4. When designing interfaces, you proceed with a synchronous process of exposing functionality → improving usability → creating a unique aesthetic. Does your product vendor focus too much time on aesthetics and not enough time on functionality and usability? Does the product have pew-pew maps, fancy motion, which looks great but doesn’t make doing the hard job of cybersecurity easier? Find the product inside and outside of cybersecurity you find engaging to use and expect more from your product vendors.
In cybersecurity, we could use strong design principles more consistently across vendors and products, but how would these get adopted in reality? While customer expectations should drive the change, we do not have a great history in cybersecurity thus far. While not always popular, organizational efforts from MITRE and NIST are likely needed. The ATT&CK framework from MITRE is an excellent example of building something relevant and powerful for customers and vendors to use, which has had fast adoption for both. And NIST motivates complying with their standards and guidelines to do business with federal customers. It might not always be the sexy way of coming up with standards for adoption, but independent options from a cybersecurity perspective have had limited success in influencing the industry. While not technically in the wheelhouse of either of these organizations, it would help align visual design standards if such organizations owned them.
Hiring is another perspective. There isn’t much excitement to go into design or UI/UX for cybersecurity in my conversations with CS students. The gap between other business verticals and cybersecurity from an interface perspective is vast and could be closed by hiring better talent.

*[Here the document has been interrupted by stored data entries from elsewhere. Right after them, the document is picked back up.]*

-- ==== Sys2Proof/Tests/Slice0.lean ====
section
/-! SUPPORT. The model's own tests, each one step on a small state, with results from the vectors of
spec/95_test_vectors.md or worked by hand from a rule; the smoke test of WellFormed; and, for every statement with
hypotheses, a state and operands that meet them. -/
namespace Sys2Proof.Tests
open Sys2Proof.Machine

/-- The reset state with PC moved and bytes placed (addresses rising). -/
def st (pc : PcWord) (cells : List Host.Cell) : State :=
  { State.reset with pc := pc, mem := { last := 255#8, cells := cells } }

/-- The same with the capacity 16 (vector V15). -/
def st16 (pc : PcWord) (cells : List Host.Cell) : State :=
  { State.resetOf 15#8 0 with pc := pc, mem := { last := 15#8, cells := cells } }

/-- The outcome is a next state that passes a check. -/
def ok (o : Host.Outcome State Fault Refusal) (p : State → Bool) : Bool :=
  match o with
  | .next s => p s
  | .fault _ => false
  | .refused _ => false

/-- The outcome is this fault. -/
def faults (o : Host.Outcome State Fault Refusal) (f : Fault) : Bool :=
  match o with
  | .next _ => false
  | .fault g => decide (f = g)
  | .refused _ => false

/-! ### WellFormed: each check refuses an ill-formed term -/

/-- R55: a table in which two mnemonics share a value is refused. -/
theorem test_opcode_table_refused : ¬ OpcodeTable.wf (fun _ => 0x01#8) := by decide

/-- R6: capacities 0 and 257 are refused, 1 and 256 are not. -/
theorem test_capacity_refused : capacityAdmitted 0 = false ∧ capacityAdmitted 257 = false ∧
    capacityAdmitted 1 = true ∧ capacityAdmitted 256 = true := by decide

/-- An address past the last cell of a memory of 16 is refused in each absolute form. -/
theorem test_instr_refused : (Instr.loadAMem 16#8).wf 16 = false ∧ (Instr.loadBMem 16#8).wf 16 = false ∧
    (Instr.storeA 16#8).wf 16 = false ∧ (Instr.storeB 16#8).wf 16 = false ∧ (Instr.jmp 16#8).wf 16 = false ∧
    (Instr.storeA 15#8).wf 16 = true ∧ (Instr.loadAVal 255#8).wf 16 = true := by decide

/-! ### Decoding: every constructor from a word written out from R54 -/

theorem test_decode_loads : decode [0b00000001#8, 0x05#8] = .instr (.loadAVal 0x05#8) [] ∧
    decode [0b00000010#8, 0xFF#8] = .instr (.loadBVal 0xFF#8) [] ∧
    decode [0b00000011#8, 0x20#8] = .instr (.loadAMem 0x20#8) [] ∧
    decode [0b00000100#8, 0x21#8] = .instr (.loadBMem 0x21#8) [] := by decide

theorem test_decode_stores : decode [0b00000101#8, 0x10#8] = .instr (.storeA 0x10#8) [] ∧
    decode [0b00000110#8, 0xFF#8] = .instr (.storeB 0xFF#8) [] := by decide

theorem test_decode_add_control : decode [0b00000111#8] = .instr .add [] ∧
    decode [0b00001000#8, 0x15#8] = .instr (.jmp 0x15#8) [] ∧
    decode [0b00001111#8] = .instr .halt [] ∧ decode [0b00010000#8] = .instr .noop [] := by decide

theorem test_decode_interrupt : decode [0b00001001#8] = .instr .enableInterrupts [] ∧
    decode [0b00001010#8] = .instr .iret [] := by decide

theorem test_decode_stack : decode [0b00001011#8] = .instr .pushA [] ∧ decode [0b00001100#8] = .instr .pushB [] ∧
    decode [0b00001101#8] = .instr .popA [] ∧ decode [0b00001110#8] = .instr .popB [] := by decide

/-- R56: 0x00 and 0x11 are unrecognised; R61: an opcode in the last cell has no operand byte. -/
theorem test_decode_rejections : decode [0x00#8, 0x01#8] = .unrecognised 0x00#8 [0x01#8] ∧
    decode [0x11#8] = .unrecognised 0x11#8 [] ∧ decode [0x08#8] = .operandMissing .jmp ∧ decode [] = .noBytes := by decide

/-- R34: in a table word the operand byte is bits 15..8; bits above the word are 0. -/
theorem test_decode_table_word : decodeTableWord 16 0x1005 = some (.storeA 0x10#8) ∧
    decodeTableWord 8 0x1005 = some (.storeA 0x00#8) ∧ decodeTableWord 8 0x00 = none := by decide

/-- The encoder on program P1 of spec/95_test_vectors.md: `01 05 05 10 0F`. -/
theorem test_encode_p1 : [Instr.loadAVal 5#8, .storeA 0x10#8, .halt].flatMap encode =
    [0x01#8, 0x05#8, 0x05#8, 0x10#8, 0x0F#8] := by decide

/-- The assembler on a loop with a label and a DATA byte: `LOOP: NOOP; JMP LOOP; DATA 0xFE` at 0x15 (R59; after P3). -/
theorem test_assemble_label : assemble defaultOpcodes 0x15
    [⟨some "LOOP", some (.op .noop none)⟩, ⟨none, some (.op .jmp (some (.label "LOOP")))⟩, ⟨none, some (.data 0xFE)⟩] =
    some [0x10#8, 0x08#8, 0x15#8, 0xFE#8] := by decide

/-- R59: an operand on a format S mnemonic, none on a format D one, a number above 255 are no lines. -/
theorem test_assemble_refused : assemble defaultOpcodes 0 [⟨none, some (.op .add (some (.byte 1)))⟩] = none ∧
    assemble defaultOpcodes 0 [⟨none, some (.op .jmp none)⟩] = none ∧
    assemble defaultOpcodes 0 [⟨none, some (.data 256)⟩] = none := by decide

/-! ### Instructions, one TICK each -/

/-- V6, TICK 1. -/
theorem test_loadAVal : ok (step (st 0 [(0, 0x01), (1, 0x05)]))
    (fun s => s.a = 0x05 ∧ s.b = 0 ∧ s.pc = 2 ∧ s.ir = 0x01 ∧ s.mar = 0) := by decide

/-- V11. -/
theorem test_loadBVal : ok (step { st 0x20 [(0x20, 0x02), (0x21, 0xFF)] with b := 0x07 })
    (fun s => s.b = 0xFF ∧ s.a = 0 ∧ s.pc = 0x22 ∧ s.ir = 0x02 ∧ s.mar = 0x20) := by decide

/-- V12, TICK 1: the instruction loads its own opcode byte. -/
theorem test_loadAMem : ok (step (st 0 [(0, 0x03), (1, 0x00)])) (fun s => s.a = 0x03 ∧ s.b = 0 ∧ s.pc = 2) := by decide

/-- V15, TICK 2: with C = 16 the read at 0x20 faults. -/
theorem test_loadAMem_out_of_range : faults (step (st16 2 [(2, 0x03), (3, 0x20)])) (.loadOutOfRange 0x20) := by decide

/-- V12, TICK 2: the instruction loads its own operand byte. -/
theorem test_loadBMem : ok (step { st 2 [(2, 0x04), (3, 0x03)] with a := 0x03 })
    (fun s => s.b = 0x03 ∧ s.a = 0x03 ∧ s.pc = 4) := by decide

/-- V13, TICK 2: the store over its own operand uses the operand as fetched. -/
theorem test_storeA : ok (step { st 2 [(2, 0x05), (3, 0x03)] with a := 0xAA })
    (fun s => s.mem.cells = [(2, 0x05), (3, 0xAA)] ∧ s.a = 0xAA ∧ s.pc = 4) := by decide

/-- V15, TICK 1: with C = 16 the write at 0x20 is ignored. -/
theorem test_storeA_ignored : ok (step (st16 0 [(0, 0x05), (1, 0x20)]))
    (fun s => s.mem.cells = [(0, 0x05), (1, 0x20)] ∧ s.pc = 2) := by decide

/-- V14. -/
theorem test_storeB : ok (step { st 0x30 [(0x30, 0x06), (0x31, 0xFF)] with b := 0xAB })
    (fun s => s.mem.cells = [(0x30, 0x06), (0x31, 0xFF), (0xFF, 0xAB)] ∧ s.sp = 0xFF ∧ s.pc = 0x32) := by decide

/-- V16: F0 + 20 wraps to 10. -/
theorem test_add_wraps : ok (step { st 4 [(4, 0x07)] with a := 0xF0, b := 0x20 })
    (fun s => s.a = 0x10 ∧ s.b = 0x20 ∧ s.pc = 5) := by decide

/-- V16: C8 + 64 is 2C, 80 + 80 is 00. -/
theorem test_add_table : add8 0xC8 0x64 = 0x2C ∧ add8 0x80 0x80 = 0x00 ∧ add8 0x7F 0x01 = 0x80 ∧ add8 0xFF 0xFF = 0xFE := by
  decide

/-- V17. -/
theorem test_jmp_to_itself : ok (step (st 0x20 [(0x20, 0x08), (0x21, 0x20)]))
    (fun s => s.pc = 0x20 ∧ s.ir = 0x08 ∧ s.mar = 0x20 ∧ s.sp = 0xFF) := by decide

/-- V18: HALT in the last cell. -/
theorem test_halt_last_cell : ok (step (st 0xFF [(0xFF, 0x0F)]))
    (fun s => s.halted ∧ s.pc = 256 ∧ s.ir = 0x0F ∧ s.mar = 0xFF) := by decide

/-- V19. -/
theorem test_noop : ok (step (st 0x15 [(0x15, 0x10)])) (fun s => s.pc = 0x16 ∧ s.ir = 0x10 ∧ s.mar = 0x15 ∧ !s.ie) := by
  decide

/-- V20, TICK 3. -/
theorem test_pushA : ok (step { st 4 [(4, 0x0B)] with a := 0x11, b := 0x22 })
    (fun s => s.mem.cells = [(4, 0x0B), (0xFF, 0x11)] ∧ s.sp = 0xFE ∧ s.a = 0x11 ∧ s.pc = 5) := by decide

/-- V21, TICK 1: at SP = 0 the push writes cell 0 and SP stays. -/
theorem test_pushA_saturates : ok (step { st 0 [(0, 0x0B), (1, 0x0B)] with a := 0xAA, sp := 0 })
    (fun s => s.mem.cells = [(0, 0xAA), (1, 0x0B)] ∧ s.sp = 0 ∧ s.pc = 1) := by decide

/-- V20, TICK 4. -/
theorem test_pushB : ok (step { st 5 [(5, 0x0C), (0xFF, 0x11)] with a := 0x11, b := 0x22, sp := 0xFE })
    (fun s => s.mem.cells = [(5, 0x0C), (0xFE, 0x22), (0xFF, 0x11)] ∧ s.sp = 0xFD) := by decide

/-- V20, TICK 5. -/
theorem test_popA : ok (step { st 6 [(6, 0x0D), (0xFE, 0x22), (0xFF, 0x11)] with a := 0x11, b := 0x22, sp := 0xFD })
    (fun s => s.a = 0x22 ∧ s.b = 0x22 ∧ s.sp = 0xFE ∧ s.pc = 7) := by decide

/-- V22, TICK 1: a pop of the empty stack. -/
theorem test_popA_empty : ok (step (st 0 [(0, 0x0D), (0xFF, 0x42)])) (fun s => s.a = 0x42 ∧ s.sp = 0xFF) := by decide

/-- V20, TICK 6. -/
theorem test_popB : ok (step { st 7 [(7, 0x0E), (0xFE, 0x22), (0xFF, 0x11)] with a := 0x22, b := 0x22, sp := 0xFE })
    (fun s => s.a = 0x22 ∧ s.b = 0x11 ∧ s.sp = 0xFF ∧ s.pc = 8) := by decide

/-- V7, TICK 1. -/
theorem test_enableInterrupts : ok (step (st 0 [(0, 0x09)])) (fun s => s.ie ∧ s.pc = 1 ∧ s.ir = 0x09) := by decide

/-- V7, TICK 3. -/
theorem test_iret : ok (step { st 0x50 [(0x50, 0x0A), (0xFF, 0x01)] with sp := 0xFE })
    (fun s => s.pc = 1 ∧ s.ie ∧ s.sp = 0xFF ∧ s.ir = 0x0A ∧ s.mar = 0x50) := by decide

/-- V22, TICK 2: IRET on an empty stack. -/
theorem test_iret_empty : ok (step (st 1 [(1, 0x0A), (0xFF, 0x42)])) (fun s => s.pc = 0x42 ∧ s.ie ∧ s.sp = 0xFF) := by decide

/-- V2, V8: an unrecognised byte. -/
theorem test_unrecognised : ok (step (st 0 [(0, 0xFF)])) (fun s => s.pc = 1 ∧ s.ir = 0xFF ∧ s.mar = 0 ∧ !s.halted) := by
  decide

/-! ### Interrupts, faults, events -/

/-- V7, TICK 2: service of code 7. -/
theorem test_service : ok (step { st 1 [(7, 0x50)] with ie := true, iq := [7], ir := 0x09 })
    (fun s => s.pc = 0x50 ∧ s.sp = 0xFE ∧ !s.ie ∧ s.iq = [] ∧ s.ir = 0x09 ∧ s.mar = 0 ∧
      s.mem.cells = [(7, 0x50), (0xFF, 0x01)]) := by decide

/-- V27: the vector is read after the push. -/
theorem test_service_vector_after_push : ok (step { st 0x11 [(3, 0x80)] with ie := true, iq := [3], sp := 3 })
    (fun s => s.pc = 0x11 ∧ s.sp = 2 ∧ s.mem.cells = [(3, 0x11)]) := by decide

/-- V9: a halted TICK services nothing. -/
theorem test_halted_tick : ok (step { st 2 [] with ie := true, iq := [9], halted := true })
    (fun s => s = { st 2 [] with ie := true, iq := [9], halted := true }) := by decide

/-- V28, V29, V30: the faults at the top of memory; V15's capacity for the vector. -/
theorem test_faults : faults (step (st 256 [])) (.fetchOutOfRange 256) ∧
    faults (step (st 255 [(255, 0x01)])) (.operandOutOfRange 256) ∧
    faults (step { st 256 [] with ie := true, iq := [3] }) (.pcNotByte 256) ∧
    faults (step { st16 0 [] with ie := true, iq := [16] }) (.vectorOutOfRange 16) := by decide

/-- V5, V23: requests coalesce and keep their order. -/
theorem test_irq : ok (event (.irq 3) (st 0 [])) (fun s => s.iq = [3]) ∧
    ok (event (.irq 2) { st 0 [] with iq := [3] }) (fun s => s.iq = [3, 2]) ∧
    ok (event (.irq 3) { st 0 [] with iq := [3, 2] }) (fun s => s.iq = [3, 2]) := by decide

/-- V31: truncation at capacity; V34: an empty LOAD sets PC only; V33: a halted core stays halted. -/
theorem test_load : ok (event (.load [1, 2, 3] 254) (st 0 []))
      (fun s => s.mem.cells = [(254, 1), (255, 2)] ∧ s.pc = 254) ∧
    ok (event (.load [] 0) (st 7 [(7, 0x50)])) (fun s => s.mem.cells = [(7, 0x50)] ∧ s.pc = 0) ∧
    ok (event (.load [0x10] 0x40) { st 5 [] with halted := true }) (fun s => s.halted ∧ s.pc = 0x40) := by decide

/-- V1, V15: RESET(256) and RESET(16); R6: RESET(257) is refused. -/
theorem test_reset : ok (event (.reset 256) { st 9 [] with halted := true })
      (fun s => s.sp = 255 ∧ s.pc = 0 ∧ !s.ie ∧ !s.halted) ∧
    ok (event (.reset 16) (st 0 [])) (fun s => s.sp = 15 ∧ s.mem.capacity = 16) ∧
    event (.reset 257) (st 0 []) = .refused (.capacityNotAdmitted 257) := ⟨by decide, by decide, rfl⟩

/-- The first step after reset runs the word placed (log 18). -/
theorem test_withFetchWord : ok (step (State.reset.withFetchWord 16 0x0501)) (fun s => s.a = 5 ∧ s.pc = 2) ∧
    ok (step (State.reset.withFetchWord 8 0x03)) (fun s => s.a = 3) ∧
    ok (step (State.reset.withFetchWord 8 0x0F)) (fun s => s.halted) := by decide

Cybersecurity vendors should do more to draw professional design and UI/UX talent.
Another place to look is academic research. Much is being done in the design research world that overlays in other fields such as cognitive psychology. An example is the Vectr Lab work on Cognitive process work to develop cybersecurity defender proficiency. Having a deeper fundamental understanding of the challenges in cybersecurity and from a data perspective on how to make it easier to learn will benefit the industry.
We have significant challenges in cybersecurity. Technical challenges that grow every year. Hiring challenges where we expect more from incoming candidates than is likely realistic. In between are the products tied between the technical challenges and the people. To date, there are few examples of significant wins in cybersecurity from a design and usability perspective. In the future, this should change to allow us to hire more junior people because we have confidence they’ll learn faster and make existing employees better and quicker to handle the onslaught of information overload. Maybe if we take some lessons from outside our cybersecurity sandbox, we can change these challenges.